BEGIN

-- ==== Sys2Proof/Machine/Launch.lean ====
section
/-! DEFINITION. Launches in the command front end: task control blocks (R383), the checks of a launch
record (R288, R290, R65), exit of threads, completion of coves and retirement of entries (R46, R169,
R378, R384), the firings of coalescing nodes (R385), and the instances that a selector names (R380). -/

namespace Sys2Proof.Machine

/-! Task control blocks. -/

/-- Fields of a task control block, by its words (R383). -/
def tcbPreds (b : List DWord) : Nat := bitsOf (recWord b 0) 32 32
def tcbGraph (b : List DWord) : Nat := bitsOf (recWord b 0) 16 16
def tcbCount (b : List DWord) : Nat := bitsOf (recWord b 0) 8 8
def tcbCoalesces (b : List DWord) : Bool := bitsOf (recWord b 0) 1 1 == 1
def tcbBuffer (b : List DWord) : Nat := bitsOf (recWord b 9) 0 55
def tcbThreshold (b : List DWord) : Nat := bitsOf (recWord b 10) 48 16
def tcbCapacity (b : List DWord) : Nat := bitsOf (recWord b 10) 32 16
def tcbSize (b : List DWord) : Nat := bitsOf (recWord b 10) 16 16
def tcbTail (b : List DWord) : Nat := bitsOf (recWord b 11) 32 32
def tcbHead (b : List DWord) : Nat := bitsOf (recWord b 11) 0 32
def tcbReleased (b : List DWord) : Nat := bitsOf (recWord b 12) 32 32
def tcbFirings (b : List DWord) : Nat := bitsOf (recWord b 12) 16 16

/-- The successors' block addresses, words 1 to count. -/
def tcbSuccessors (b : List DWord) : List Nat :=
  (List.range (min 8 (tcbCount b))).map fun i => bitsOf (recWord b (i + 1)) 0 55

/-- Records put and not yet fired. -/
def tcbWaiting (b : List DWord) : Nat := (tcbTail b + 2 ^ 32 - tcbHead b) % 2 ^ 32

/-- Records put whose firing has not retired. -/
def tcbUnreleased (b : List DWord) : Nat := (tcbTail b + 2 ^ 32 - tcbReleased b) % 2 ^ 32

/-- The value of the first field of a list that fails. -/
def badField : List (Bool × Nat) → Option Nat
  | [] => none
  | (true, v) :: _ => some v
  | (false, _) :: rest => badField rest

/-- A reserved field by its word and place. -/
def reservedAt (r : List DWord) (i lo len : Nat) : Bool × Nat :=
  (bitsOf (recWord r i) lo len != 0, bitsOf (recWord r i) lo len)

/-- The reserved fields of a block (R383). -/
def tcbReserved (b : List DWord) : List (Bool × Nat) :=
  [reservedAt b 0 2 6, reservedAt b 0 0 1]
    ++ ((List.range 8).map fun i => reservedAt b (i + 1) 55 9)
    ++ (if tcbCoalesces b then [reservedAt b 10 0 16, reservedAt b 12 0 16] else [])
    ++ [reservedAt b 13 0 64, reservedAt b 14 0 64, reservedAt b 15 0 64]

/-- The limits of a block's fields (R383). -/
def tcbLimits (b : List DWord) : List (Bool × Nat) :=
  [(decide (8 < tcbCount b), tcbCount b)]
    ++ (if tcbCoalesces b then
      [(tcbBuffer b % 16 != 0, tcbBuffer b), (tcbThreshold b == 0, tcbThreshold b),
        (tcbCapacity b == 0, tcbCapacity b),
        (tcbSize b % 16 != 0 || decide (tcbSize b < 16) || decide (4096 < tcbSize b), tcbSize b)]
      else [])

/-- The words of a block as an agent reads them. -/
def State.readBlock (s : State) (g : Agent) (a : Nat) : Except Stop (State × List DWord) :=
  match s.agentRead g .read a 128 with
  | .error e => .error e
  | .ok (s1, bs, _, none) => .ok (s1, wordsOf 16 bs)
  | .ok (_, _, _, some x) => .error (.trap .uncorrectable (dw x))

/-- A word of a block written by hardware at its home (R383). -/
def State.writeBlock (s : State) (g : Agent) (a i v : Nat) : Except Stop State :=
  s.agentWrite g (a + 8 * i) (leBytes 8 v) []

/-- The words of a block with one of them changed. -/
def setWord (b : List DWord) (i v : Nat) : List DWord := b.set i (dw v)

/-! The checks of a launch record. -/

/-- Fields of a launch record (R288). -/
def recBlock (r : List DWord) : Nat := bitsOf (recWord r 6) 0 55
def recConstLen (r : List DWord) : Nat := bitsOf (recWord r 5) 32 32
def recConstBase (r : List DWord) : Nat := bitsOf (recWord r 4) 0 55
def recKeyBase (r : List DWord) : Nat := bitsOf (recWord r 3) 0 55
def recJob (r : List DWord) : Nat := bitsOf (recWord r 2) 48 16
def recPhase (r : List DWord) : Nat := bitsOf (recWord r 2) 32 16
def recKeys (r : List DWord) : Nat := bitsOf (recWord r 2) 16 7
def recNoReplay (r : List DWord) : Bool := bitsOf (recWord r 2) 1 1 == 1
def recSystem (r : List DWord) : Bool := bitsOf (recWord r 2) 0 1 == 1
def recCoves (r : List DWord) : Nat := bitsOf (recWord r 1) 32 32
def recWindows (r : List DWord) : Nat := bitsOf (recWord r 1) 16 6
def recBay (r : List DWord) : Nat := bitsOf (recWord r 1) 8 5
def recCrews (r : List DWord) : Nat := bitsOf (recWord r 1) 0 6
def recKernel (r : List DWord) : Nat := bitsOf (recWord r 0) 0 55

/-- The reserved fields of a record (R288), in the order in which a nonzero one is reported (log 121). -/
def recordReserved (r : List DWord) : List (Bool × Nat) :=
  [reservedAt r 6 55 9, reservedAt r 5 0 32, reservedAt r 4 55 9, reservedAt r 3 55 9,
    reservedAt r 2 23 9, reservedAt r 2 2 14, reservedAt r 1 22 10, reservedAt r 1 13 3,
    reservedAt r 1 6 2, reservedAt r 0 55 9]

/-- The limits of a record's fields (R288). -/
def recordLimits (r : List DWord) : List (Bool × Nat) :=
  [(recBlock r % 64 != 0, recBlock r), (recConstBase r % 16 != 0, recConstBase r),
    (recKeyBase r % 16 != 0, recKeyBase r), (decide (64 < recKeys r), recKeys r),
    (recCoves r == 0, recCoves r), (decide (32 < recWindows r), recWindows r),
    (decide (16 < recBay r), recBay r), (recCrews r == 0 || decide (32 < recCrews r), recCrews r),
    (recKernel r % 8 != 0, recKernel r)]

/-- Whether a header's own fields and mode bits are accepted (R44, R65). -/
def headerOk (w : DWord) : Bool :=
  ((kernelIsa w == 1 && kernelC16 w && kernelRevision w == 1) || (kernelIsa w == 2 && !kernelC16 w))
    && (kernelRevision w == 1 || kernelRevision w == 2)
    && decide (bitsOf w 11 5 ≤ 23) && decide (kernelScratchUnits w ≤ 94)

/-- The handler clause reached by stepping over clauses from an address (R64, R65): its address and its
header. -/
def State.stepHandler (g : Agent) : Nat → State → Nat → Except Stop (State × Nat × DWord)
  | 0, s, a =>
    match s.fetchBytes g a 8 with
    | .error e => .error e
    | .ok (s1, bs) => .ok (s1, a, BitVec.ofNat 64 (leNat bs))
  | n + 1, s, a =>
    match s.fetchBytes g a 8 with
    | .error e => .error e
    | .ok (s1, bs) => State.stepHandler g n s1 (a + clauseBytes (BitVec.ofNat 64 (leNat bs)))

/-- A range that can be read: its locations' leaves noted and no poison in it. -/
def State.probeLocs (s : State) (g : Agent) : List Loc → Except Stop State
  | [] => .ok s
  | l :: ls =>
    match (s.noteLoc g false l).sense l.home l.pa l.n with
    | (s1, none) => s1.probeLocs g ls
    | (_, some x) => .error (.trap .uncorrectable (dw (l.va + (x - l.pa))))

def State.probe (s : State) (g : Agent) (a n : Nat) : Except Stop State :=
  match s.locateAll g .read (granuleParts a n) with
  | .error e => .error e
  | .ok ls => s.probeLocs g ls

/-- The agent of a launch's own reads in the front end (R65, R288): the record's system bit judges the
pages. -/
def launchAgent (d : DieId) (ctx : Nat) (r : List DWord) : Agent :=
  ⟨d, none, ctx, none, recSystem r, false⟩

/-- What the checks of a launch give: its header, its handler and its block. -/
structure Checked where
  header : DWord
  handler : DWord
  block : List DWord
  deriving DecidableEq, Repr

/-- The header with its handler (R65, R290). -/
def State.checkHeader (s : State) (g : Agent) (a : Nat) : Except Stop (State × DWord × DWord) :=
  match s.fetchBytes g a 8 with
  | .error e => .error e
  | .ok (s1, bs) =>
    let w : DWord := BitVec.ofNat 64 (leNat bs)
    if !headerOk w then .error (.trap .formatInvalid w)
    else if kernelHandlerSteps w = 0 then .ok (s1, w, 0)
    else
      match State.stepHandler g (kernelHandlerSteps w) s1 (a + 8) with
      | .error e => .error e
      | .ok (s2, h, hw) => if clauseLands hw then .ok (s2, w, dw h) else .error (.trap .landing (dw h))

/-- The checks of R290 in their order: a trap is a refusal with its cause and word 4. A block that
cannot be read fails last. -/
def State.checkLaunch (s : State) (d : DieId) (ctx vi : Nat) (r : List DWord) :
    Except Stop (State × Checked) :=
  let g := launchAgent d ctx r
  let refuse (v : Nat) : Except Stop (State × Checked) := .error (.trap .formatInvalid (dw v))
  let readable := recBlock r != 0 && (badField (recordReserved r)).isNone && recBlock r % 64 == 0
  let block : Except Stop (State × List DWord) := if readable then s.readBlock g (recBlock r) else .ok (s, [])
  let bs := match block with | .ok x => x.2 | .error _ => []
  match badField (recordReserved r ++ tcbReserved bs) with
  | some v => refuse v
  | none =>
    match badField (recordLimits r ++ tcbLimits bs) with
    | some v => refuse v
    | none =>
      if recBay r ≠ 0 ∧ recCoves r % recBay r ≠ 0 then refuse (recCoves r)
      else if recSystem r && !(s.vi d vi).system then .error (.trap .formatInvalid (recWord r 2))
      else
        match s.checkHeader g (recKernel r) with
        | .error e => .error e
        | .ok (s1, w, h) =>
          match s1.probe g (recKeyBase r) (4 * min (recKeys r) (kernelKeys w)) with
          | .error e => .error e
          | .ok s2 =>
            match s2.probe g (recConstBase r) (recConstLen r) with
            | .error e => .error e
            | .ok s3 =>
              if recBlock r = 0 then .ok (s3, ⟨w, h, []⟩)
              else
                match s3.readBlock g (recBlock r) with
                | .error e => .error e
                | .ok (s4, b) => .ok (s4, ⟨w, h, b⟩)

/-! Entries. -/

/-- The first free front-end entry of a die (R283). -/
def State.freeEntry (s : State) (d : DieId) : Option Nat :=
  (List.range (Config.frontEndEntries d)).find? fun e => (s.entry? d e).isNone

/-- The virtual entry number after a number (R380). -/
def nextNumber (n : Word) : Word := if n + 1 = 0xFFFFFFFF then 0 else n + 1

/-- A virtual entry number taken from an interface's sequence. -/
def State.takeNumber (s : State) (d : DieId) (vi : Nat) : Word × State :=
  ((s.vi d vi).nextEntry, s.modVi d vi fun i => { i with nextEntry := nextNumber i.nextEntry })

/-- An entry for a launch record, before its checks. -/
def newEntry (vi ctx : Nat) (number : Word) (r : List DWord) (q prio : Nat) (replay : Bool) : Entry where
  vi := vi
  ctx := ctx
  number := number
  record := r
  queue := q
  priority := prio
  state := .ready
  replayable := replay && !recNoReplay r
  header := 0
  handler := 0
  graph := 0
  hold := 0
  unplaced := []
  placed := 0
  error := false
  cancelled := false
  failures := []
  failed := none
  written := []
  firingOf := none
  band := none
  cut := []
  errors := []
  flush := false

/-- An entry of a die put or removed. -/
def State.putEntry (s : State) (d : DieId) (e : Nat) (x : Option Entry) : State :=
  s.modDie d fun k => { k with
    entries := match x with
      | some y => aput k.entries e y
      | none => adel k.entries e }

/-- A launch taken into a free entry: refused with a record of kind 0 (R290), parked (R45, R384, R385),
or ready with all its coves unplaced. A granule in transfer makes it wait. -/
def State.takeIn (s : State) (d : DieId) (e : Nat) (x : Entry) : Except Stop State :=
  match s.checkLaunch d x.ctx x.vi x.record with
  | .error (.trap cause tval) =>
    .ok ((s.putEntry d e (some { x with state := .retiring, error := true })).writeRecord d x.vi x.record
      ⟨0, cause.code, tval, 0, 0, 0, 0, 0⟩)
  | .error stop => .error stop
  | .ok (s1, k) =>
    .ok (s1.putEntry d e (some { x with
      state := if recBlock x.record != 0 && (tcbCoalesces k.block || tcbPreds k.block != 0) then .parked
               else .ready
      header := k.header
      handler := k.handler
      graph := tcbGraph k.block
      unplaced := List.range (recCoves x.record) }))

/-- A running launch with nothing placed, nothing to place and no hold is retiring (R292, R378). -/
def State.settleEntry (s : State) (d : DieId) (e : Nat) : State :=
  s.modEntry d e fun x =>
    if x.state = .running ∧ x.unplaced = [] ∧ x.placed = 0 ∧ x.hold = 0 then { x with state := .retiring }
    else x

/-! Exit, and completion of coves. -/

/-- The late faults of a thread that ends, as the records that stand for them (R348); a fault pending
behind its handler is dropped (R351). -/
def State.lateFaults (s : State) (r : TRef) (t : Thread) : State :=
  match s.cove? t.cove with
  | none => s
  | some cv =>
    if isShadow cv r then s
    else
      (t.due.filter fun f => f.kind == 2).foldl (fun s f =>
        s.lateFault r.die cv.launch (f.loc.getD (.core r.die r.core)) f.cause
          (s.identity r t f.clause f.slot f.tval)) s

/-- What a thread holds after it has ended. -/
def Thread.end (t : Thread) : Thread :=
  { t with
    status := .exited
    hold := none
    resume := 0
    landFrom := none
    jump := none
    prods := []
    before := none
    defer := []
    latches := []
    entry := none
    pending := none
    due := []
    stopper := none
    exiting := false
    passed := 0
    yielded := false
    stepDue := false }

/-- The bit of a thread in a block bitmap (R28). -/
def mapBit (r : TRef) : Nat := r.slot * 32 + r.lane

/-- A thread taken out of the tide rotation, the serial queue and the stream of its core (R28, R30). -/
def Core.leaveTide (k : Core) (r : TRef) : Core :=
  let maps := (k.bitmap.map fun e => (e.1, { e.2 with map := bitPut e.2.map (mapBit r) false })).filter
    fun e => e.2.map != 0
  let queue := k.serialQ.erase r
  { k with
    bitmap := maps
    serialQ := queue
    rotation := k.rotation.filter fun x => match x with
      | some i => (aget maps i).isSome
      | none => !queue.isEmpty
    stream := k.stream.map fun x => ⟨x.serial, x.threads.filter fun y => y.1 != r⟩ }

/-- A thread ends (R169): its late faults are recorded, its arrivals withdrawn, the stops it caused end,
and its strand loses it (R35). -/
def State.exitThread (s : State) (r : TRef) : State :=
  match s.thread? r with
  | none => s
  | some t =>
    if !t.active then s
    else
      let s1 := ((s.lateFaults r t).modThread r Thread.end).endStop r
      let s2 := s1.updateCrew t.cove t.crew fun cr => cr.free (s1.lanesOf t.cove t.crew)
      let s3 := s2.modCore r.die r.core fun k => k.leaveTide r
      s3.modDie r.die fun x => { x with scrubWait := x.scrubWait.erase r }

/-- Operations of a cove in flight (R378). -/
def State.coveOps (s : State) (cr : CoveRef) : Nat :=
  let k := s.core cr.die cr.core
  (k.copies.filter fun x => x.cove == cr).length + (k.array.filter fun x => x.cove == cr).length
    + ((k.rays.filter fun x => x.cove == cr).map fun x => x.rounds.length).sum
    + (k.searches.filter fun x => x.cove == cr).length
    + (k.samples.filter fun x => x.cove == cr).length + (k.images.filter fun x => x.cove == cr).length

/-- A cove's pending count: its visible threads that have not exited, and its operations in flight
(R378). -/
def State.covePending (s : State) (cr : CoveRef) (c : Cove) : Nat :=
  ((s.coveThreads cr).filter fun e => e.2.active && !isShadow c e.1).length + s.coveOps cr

END
BEGIN

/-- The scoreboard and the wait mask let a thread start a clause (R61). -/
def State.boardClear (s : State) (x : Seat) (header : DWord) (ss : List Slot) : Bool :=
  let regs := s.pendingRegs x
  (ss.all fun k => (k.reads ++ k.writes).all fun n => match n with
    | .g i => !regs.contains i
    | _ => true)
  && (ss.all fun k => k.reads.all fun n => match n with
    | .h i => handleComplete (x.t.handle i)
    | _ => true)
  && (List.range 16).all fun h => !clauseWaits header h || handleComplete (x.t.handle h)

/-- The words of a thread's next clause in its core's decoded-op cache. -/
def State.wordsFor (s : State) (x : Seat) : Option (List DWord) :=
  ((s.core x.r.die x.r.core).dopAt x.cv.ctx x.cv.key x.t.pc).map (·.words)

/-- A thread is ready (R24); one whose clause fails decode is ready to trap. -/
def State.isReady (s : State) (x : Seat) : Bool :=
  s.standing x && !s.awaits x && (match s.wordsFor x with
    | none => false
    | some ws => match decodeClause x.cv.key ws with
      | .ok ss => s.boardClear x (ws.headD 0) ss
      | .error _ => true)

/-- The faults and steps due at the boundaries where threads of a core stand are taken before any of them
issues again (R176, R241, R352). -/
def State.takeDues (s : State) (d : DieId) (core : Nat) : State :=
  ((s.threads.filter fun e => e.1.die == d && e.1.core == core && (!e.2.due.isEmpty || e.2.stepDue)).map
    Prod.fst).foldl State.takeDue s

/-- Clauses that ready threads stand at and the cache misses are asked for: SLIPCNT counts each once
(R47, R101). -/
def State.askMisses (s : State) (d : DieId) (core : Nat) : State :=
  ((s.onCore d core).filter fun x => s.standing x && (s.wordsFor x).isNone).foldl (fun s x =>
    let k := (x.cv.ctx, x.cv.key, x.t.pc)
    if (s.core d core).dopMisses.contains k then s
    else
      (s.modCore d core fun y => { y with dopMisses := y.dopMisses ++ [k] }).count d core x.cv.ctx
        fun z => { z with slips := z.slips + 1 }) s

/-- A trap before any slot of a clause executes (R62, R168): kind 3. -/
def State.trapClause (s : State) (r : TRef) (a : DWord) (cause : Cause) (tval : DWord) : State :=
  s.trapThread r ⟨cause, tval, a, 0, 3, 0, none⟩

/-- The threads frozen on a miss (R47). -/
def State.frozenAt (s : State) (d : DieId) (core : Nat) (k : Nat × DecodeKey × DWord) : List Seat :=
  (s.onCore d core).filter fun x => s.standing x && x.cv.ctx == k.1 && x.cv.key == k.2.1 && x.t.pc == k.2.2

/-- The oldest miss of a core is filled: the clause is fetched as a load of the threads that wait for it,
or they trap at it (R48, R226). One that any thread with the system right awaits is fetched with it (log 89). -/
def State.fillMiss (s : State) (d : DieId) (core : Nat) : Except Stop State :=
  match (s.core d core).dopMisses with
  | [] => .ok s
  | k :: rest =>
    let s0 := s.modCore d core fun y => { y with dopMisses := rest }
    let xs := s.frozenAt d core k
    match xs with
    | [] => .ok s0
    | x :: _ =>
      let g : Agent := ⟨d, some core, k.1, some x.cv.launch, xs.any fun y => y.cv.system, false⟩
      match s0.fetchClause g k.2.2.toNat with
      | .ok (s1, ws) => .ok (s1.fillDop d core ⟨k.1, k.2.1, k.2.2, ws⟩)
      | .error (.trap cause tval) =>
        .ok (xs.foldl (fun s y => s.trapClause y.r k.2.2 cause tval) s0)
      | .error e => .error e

END

> [Task] Return a word-for-word copy of the lines above from the one holding "or ready with" through the one holding "of coves. -/", with both of them included and nothing besides.

> [Answer area]
or ready with all its coves unplaced. A granule in transfer makes it wait. -/
def State.takeIn (s : State) (d : DieId) (e : Nat) (x : Entry) : Except Stop State :=
  match s.checkLaunch d x.ctx x.vi x.record with
  | .error (.trap cause tval) =>
    .ok ((s.putEntry d e (some { x with state := .retiring, error := true })).writeRecord d x.vi x.record
      ⟨0, cause.code, tval, 0, 0, 0, 0, 0⟩)
  | .error stop => .error stop
  | .ok (s1, k) =>
    .ok (s1.putEntry d e (some { x with
      state := if recBlock x.record != 0 && (tcbCoalesces k.block || tcbPreds k.block != 0) then .parked
               else .ready
      header := k.header
      handler := k.handler
      graph := tcbGraph k.block
      unplaced := List.range (recCoves x.record) }))

/-- A running launch with nothing placed, nothing to place and no hold is retiring (R292, R378). -/
def State.settleEntry (s : State) (d : DieId) (e : Nat) : State :=
  s.modEntry d e fun x =>
    if x.state = .running ∧ x.unplaced = [] ∧ x.placed = 0 ∧ x.hold = 0 then { x with state := .retiring }
    else x

/-! Exit, and completion of coves. -/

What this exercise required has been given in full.